I was hoping to canvas your opinions on what kind of heating system I should install in my house.

I currently have a 40kW biomass boiler which provides all heating and hot water for a 6-bedroom 220m2 house. Happy to elaborate on the biomass boiler if anyone is interested, but the short version was that it made financial sense whilst I was receiving the RHI, but came at the cost of a lot of work and not insignificant inconvenience in terms of forward planning of when to light it etc. Now that the RHI payments have finished, I'm wondering what system would be best for the future. Thoughts so far:

1) Keep the biomass boiler. No installation cost, but the cost of logs, combined with the physical work (and time) required to manage log stores and feed the boiler, not to mention the inconvenience makes this somewhat unappealing.
2) Replace with an oil boiler.

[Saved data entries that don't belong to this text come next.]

-- ==== Sys2Proof/Machine/Inflate.lean ====
section
/-! DEFINITION. Decoding of raw DEFLATE streams (RFC 1951), as R280 and R283 name it. -/

namespace Sys2Proof.Machine.Inflate

/-- How decoding ends. -/
inductive End where
  | ok | syntax_ | short | expand
  deriving DecidableEq, Repr

/-- A stream being decoded: its bytes, the next bit, the output, and the most bytes it may yield. -/
structure Run where
  src : Array Byte
  pos : Nat
  out : Array Byte
  limit : Nat

/-- Bit `i` of the stream; `none` past its end. -/
def bitAt (r : Run) : Option Nat :=
  if h : r.pos / 8 < r.src.size then some (b01 ((r.src[r.pos / 8]).toNat.testBit (r.pos % 8))) else none

/-- `n` bits, least significant first. -/
def take : Nat → Run → Option (Nat × Run)
  | 0, r => some (0, r)
  | n + 1, r => match bitAt r with
    | none => none
    | some b => match take n { r with pos := r.pos + 1 } with
      | none => none
      | some (v, r) => some (b + 2 * v, r)

/-- A canonical Huffman code: how many codes each length has, and the symbols by length. -/
structure Huff where
  count : Array Nat
  symbol : Array Nat

/-- The code that a list of lengths gives. -/
def huff (lens : List Nat) : Huff :=
  { count := ((List.range 16).map fun l => if l = 0 then 0 else (lens.filter (· == l)).length).toArray
    symbol := (((List.range 15).map fun l => (List.range lens.length).filter fun i => decide (lens.getD i 0 = l + 1)).flatten).toArray }

/-- More codes of some length than there is room for. -/
def oversubscribed (h : Huff) : Bool :=
  decide ((List.range 15).foldl (fun (left : Int) l => left * 2 - h.count.getD (l + 1) 0) 1 < 0) ||
  ((List.range 15).foldl (fun (x : Int × Bool) l =>
    let left := x.1 * 2 - h.count.getD (l + 1) 0
    (left, x.2 || decide (left < 0))) (1, false)).2

/-- Decode one symbol: `code`, `first` and `index` at length `l`. -/
def symbol (h : Huff) : Nat → Nat → Nat → Nat → Nat → Run → Option (Option Nat × Run)
  | 0, _, _, _, _, r => some (none, r)
  | n + 1, l, code, first, index, r => match bitAt r with
    | none => none
    | some b =>
      let r := { r with pos := r.pos + 1 }
      let code := code + b
      let c := h.count.getD l 0
      if code < first + c then some (some (h.symbol.getD (index + (code - first)) 0), r)
      else symbol h n (l + 1) (2 * code) (2 * (first + c)) (index + c) r

def decode (h : Huff) (r : Run) : Option (Option Nat × Run) := symbol h 15 1 0 0 0 r

/-- Base length and extra bits of length code `257 + i`. -/
def lengthCode (i : Nat) : Nat × Nat :=
  if i < 8 then (3 + i, 0) else if i = 28 then (258, 0) else ((4 + i % 4) * 2 ^ (i / 4 - 1) + 3, i / 4 - 1)

/-- Base distance and extra bits of distance code `i`. -/
def distCode (i : Nat) : Nat × Nat := if i < 4 then (i + 1, 0) else ((2 + i % 2) * 2 ^ (i / 2 - 1) + 1, i / 2 - 1)

/-- Copy `n` bytes from `d` back. -/
def copy (d : Nat) : Nat → Array Byte → Array Byte
  | 0, a => a
  | n + 1, a => copy d n (a.push (a.getD (a.size - d) 0))

/-- Literals and matches up to the end of a block. -/
def codes (lit dist : Huff) : Nat → Run → End × Run
  | 0, r => (.short, r)
  | n + 1, r =>
    if r.limit < r.out.size then (.expand, r)
    else match decode lit r with
      | none => (.short, r)
      | some (none, r) => (.syntax_, r)
      | some (some v, r) =>
        if v < 256 then codes lit dist n { r with out := r.out.push (BitVec.ofNat 8 v) }
        else if v = 256 then (.ok, r)
        else if 285 < v then (.syntax_, r)
        else
          let (base, eb) := lengthCode (v - 257)
          match take eb r with
          | none => (.short, r)
          | some (x, r) => match decode dist r with
            | none => (.short, r)
            | some (none, r) => (.syntax_, r)
            | some (some dc, r) =>
              if 29 < dc then (.syntax_, r)
              else
                let (db, de) := distCode dc
                match take de r with
                | none => (.short, r)
                | some (y, r) =>
                  if r.out.size < db + y then (.syntax_, r)
                  else codes lit dist n { r with out := copy (db + y) (base + x) r.out }

/-- `n` bytes of a stored block. -/
def raw : Nat → Run → End × Run
  | 0, r => (.ok, r)
  | n + 1, r => match take 8 r with
    | none => (.short, r)
    | some (v, r) => if r.limit < r.out.size then (.expand, r) else raw n { r with out := r.out.push (BitVec.ofNat 8 v) }

/-- The code lengths of a dynamic block. -/
def lengths (h : Huff) : Nat → Nat → List Nat → Run → Option (Option (List Nat) × Run)
  | 0, _, acc, r => some (some acc, r)
  | n + 1, want, acc, r =>
    if want ≤ acc.length then some (if acc.length = want then some acc else none, r)
    else match decode h r with
      | none => none
      | some (none, r) => some (none, r)
      | some (some v, r) =>
        if v < 16 then lengths h n want (acc ++ [v]) r
        else if v = 16 then match acc.getLast?, take 2 r with
          | none, _ => some (none, r)
          | _, none => none
          | some l, some (k, r) => lengths h n want (acc ++ List.replicate (3 + k) l) r
        else match take (if v = 17 then 3 else 7) r with
          | none => none
          | some (k, r) => lengths h n want (acc ++ List.replicate ((if v = 17 then 3 else 11) + k) 0) r

/-- The order in which a dynamic block gives the lengths of its length code. -/
def clOrder : List Nat := [16, 17, 18, 0, 8, 7, 9, 6, 10, 5, 11, 4, 12, 3, 13, 2, 14, 1, 15]

/-- 3-bit lengths of the length code. -/
def clens : List Nat → Run → Option (List (Nat × Nat) × Run)
  | [], r => some ([], r)
  | i :: is, r => match take 3 r with
    | none => none
    | some (v, r) => (clens is r).map fun (l, r) => ((i, v) :: l, r)

/-- The fixed codes. -/
def fixedLit : Huff := huff ((List.range 288).map fun i => if i < 144 then 8 else if i < 256 then 9 else if i < 280 then 7 else 8)
def fixedDist : Huff := huff (List.replicate 30 5)

/-- A dynamic block. -/
def dynamic (fuel : Nat) (r : Run) : End × Run :=
  match take 14 r with
  | none => (.short, r)
  | some (h, r) =>
    let nlen := h % 32 + 257
    let ndist := h / 32 % 32 + 1
    let ncode := h / 1024 + 4
    if 286 < nlen ∨ 30 < ndist then (.syntax_, r)
    else match clens (clOrder.take ncode) r with
      | none => (.short, r)
      | some (l, r) =>
        let cl := huff ((List.range 19).map fun i => ((l.find? fun e => e.1 == i).map (·.2)).getD 0)
        if oversubscribed cl then (.syntax_, r)
        else match lengths cl 320 (nlen + ndist) [] r with
          | none => (.short, r)
          | some (none, r) => (.syntax_, r)
          | some (some ls, r) =>
            let lit := huff (ls.take nlen)
            let dist := huff (ls.drop nlen)
            if oversubscribed lit || oversubscribed dist || decide (ls.getD 256 0 = 0) then (.syntax_, r)
            else codes lit dist fuel r

/-- A stored DEFLATE block. -/
def stored (r : Run) : End × Run :=
  match take 32 { r with pos := ceilDiv r.pos 8 * 8 } with
  | none => (.short, r)
  | some (v, r) => if v % 65536 + v / 65536 ≠ 65535 then (.syntax_, r) else raw (v % 65536) r

/-- The blocks of a stream. -/
def blocks (fuel : Nat) : Nat → Run → End × Run
  | 0, r => (.short, r)
  | n + 1, r => match take 3 r with
    | none => (.short, r)
    | some (v, r) =>
      let (e, r) := if v / 2 = 0 then stored r else if v / 2 = 1 then codes fixedLit fixedDist fuel r
        else if v / 2 = 2 then dynamic fuel r else (.syntax_, r)
      if e ≠ .ok ∨ v % 2 = 1 then (e, r) else blocks fuel n r

/-- Decode a whole stream that should yield `len` bytes (R283 step 6): how it ends, and its bytes. -/
def run (bs : List Byte) (len : Nat) : End × List Byte :=
  let (e, r) := blocks (8 * bs.length + 1) (8 * bs.length + 1) ⟨bs.toArray, 0, #[], len⟩
  let e := if e = .ok ∧ len < r.out.size then .expand else if e = .ok ∧ r.out.size < len then .short else e
  (e, r.out.toList)

end Sys2Proof.Machine.Inflate
end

Seems like a backwards step - that's what I removed when I installed the biomass boiler. I have an oil tank which I believe to be sound - there is still 100-200 litres of oil in the tank, but given that it's been there for 8ish years, can (should?) I use it with a new boiler? If not, I'll have to arrange for draining of the tank and disposal of the oil. If I'm doing that, maybe I should also replace the tank too as I have no idea what contaminants have collected in there over the years. Probably the cheapest option in terms of installation, albeit not the cheapest to run and and not very green.
3) Replace with an LPG boiler. I'm not overly keen with having a large LPG tank in the garden - I know it's perfectly safe, but I saw a video at work of a BLEV explosion and is scared the bejesus out of me. However, also a relatively cheap option to install, but similarly not very eco-friendly, nor the cheapest to run.
4) Solar thermal. I don't have much South-facing roof space and even if I did, I'd need a pretty large (expensive) collector to heat the whole house. Cheap to run and good eco-credentials though.
5) Air source heat pump. I reckon on spending maybe £15k on this option plus BoJo's £5k grant. I don't have underfloor heating though, so would be reliant on existing radiators. Retrofitting underfloor heating isn't unfeasible as I am renovating parts of the house, but I can see the costs spiralling.
6) Ground source heat pump. I have a garden about the size of a tennis court so could potentially dig trenches for the pipework. Access is limited to about a 1.5m width, so boreholes would require removing a hedge in the back garden and reinstating (not averse to this as there's a prickly one that I'd like to get shot of anyway). I'd guess we're talking £30-£40k though for this option. Maybe the cheapest and greenest option in terms of running cost?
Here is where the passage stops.